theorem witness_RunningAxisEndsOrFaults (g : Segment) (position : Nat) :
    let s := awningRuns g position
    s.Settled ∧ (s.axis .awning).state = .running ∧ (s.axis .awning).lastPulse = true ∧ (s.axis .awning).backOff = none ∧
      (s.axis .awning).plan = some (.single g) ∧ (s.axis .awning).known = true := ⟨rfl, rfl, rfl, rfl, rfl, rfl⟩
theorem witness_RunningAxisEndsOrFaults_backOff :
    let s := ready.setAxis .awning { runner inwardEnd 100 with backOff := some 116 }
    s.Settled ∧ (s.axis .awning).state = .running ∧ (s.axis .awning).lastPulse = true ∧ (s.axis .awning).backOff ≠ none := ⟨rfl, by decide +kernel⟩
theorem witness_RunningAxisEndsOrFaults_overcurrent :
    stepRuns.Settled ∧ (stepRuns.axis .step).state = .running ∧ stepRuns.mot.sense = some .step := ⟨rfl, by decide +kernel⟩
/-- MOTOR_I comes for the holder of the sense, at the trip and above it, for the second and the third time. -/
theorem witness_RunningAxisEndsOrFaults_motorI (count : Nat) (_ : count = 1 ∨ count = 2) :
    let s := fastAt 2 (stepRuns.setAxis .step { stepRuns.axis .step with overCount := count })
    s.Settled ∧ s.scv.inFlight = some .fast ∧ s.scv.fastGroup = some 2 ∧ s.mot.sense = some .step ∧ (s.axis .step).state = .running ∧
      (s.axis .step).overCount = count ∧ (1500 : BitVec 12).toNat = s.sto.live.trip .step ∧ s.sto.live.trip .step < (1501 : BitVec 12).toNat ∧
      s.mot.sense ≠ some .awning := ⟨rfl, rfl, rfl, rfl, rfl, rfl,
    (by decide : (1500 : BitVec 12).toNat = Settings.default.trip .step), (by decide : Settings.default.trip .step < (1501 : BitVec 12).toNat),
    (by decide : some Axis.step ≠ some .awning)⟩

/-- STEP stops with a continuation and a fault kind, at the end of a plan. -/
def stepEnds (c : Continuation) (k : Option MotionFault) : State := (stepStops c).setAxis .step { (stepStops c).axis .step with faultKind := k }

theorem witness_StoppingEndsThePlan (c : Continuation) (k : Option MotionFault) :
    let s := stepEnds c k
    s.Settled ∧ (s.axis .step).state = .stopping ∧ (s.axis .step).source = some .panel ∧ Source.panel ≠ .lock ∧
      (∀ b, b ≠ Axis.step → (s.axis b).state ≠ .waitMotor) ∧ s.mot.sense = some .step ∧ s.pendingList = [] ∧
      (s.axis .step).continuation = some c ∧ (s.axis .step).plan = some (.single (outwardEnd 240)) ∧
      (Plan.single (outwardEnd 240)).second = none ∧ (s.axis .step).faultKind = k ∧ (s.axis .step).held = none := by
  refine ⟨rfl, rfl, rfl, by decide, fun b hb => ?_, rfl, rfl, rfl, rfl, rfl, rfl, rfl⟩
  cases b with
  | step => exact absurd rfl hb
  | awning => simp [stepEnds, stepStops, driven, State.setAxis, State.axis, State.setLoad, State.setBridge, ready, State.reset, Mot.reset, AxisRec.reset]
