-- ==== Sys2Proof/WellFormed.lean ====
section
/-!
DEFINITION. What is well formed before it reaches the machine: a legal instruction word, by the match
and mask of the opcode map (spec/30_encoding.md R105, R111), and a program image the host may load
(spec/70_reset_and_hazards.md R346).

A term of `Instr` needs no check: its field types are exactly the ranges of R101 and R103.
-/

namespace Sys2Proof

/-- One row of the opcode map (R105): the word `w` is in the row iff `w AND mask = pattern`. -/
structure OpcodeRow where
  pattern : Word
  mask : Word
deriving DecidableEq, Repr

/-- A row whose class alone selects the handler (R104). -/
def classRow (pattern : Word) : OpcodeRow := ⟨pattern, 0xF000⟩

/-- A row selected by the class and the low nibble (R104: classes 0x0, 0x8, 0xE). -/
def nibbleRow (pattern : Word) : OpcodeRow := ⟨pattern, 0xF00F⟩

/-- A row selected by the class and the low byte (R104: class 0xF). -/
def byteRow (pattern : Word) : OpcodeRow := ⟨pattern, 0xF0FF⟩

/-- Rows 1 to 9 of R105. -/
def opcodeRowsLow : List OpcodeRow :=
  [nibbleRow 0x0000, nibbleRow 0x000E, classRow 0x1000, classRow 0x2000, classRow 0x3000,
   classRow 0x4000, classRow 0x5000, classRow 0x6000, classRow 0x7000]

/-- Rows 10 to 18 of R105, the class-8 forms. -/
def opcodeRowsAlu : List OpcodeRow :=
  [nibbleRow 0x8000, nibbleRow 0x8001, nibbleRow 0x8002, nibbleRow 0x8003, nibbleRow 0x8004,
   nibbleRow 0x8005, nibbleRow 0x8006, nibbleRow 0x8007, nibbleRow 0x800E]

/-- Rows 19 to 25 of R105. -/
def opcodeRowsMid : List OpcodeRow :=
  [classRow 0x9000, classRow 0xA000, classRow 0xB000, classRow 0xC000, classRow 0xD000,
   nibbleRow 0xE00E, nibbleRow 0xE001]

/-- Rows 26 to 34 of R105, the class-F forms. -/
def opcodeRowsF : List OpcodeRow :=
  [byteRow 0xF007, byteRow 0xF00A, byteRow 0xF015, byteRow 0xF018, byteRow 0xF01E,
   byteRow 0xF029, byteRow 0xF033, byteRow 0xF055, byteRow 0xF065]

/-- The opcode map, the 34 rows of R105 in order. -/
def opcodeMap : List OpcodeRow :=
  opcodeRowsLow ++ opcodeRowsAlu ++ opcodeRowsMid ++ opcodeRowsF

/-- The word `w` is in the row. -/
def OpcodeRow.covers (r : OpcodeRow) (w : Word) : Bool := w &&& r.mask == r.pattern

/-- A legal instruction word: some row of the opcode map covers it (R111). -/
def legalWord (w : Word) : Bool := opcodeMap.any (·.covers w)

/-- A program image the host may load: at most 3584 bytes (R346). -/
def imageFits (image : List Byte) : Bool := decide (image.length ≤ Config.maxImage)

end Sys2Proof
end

________________

▶ **Task to carry out**
Could you reproduce exactly the lines of the entries above, from the one with "(Plan.single (outwardEnd 240)).second" through the one with "handler (R104). -/", and nothing else?

▶ **Response below**
      (Plan.single (outwardEnd 240)).second = none ∧ (s.axis .step).faultKind = k ∧ (s.axis .step).held = none := by
  refine ⟨rfl, rfl, rfl, by decide, fun b hb => ?_, rfl, rfl, rfl, rfl, rfl, rfl, rfl⟩
  cases b with
  | step => exact absurd rfl hb
  | awning => simp [stepEnds, stepStops, driven, State.setAxis, State.axis, State.setLoad, State.setBridge, ready, State.reset, Mot.reset, AxisRec.reset]
-- ==== Sys2Proof/WellFormed.lean ====
section
/-!
DEFINITION. What is well formed before it reaches the machine: a legal instruction word, by the match
and mask of the opcode map (spec/30_encoding.md R105, R111), and a program image the host may load
(spec/70_reset_and_hazards.md R346).

A term of `Instr` needs no check: its field types are exactly the ranges of R101 and R103.
-/

namespace Sys2Proof

/-- One row of the opcode map (R105): the word `w` is in the row iff `w AND mask = pattern`. -/
structure OpcodeRow where
  pattern : Word
  mask : Word
deriving DecidableEq, Repr

/-- A row whose class alone selects the handler (R104). -/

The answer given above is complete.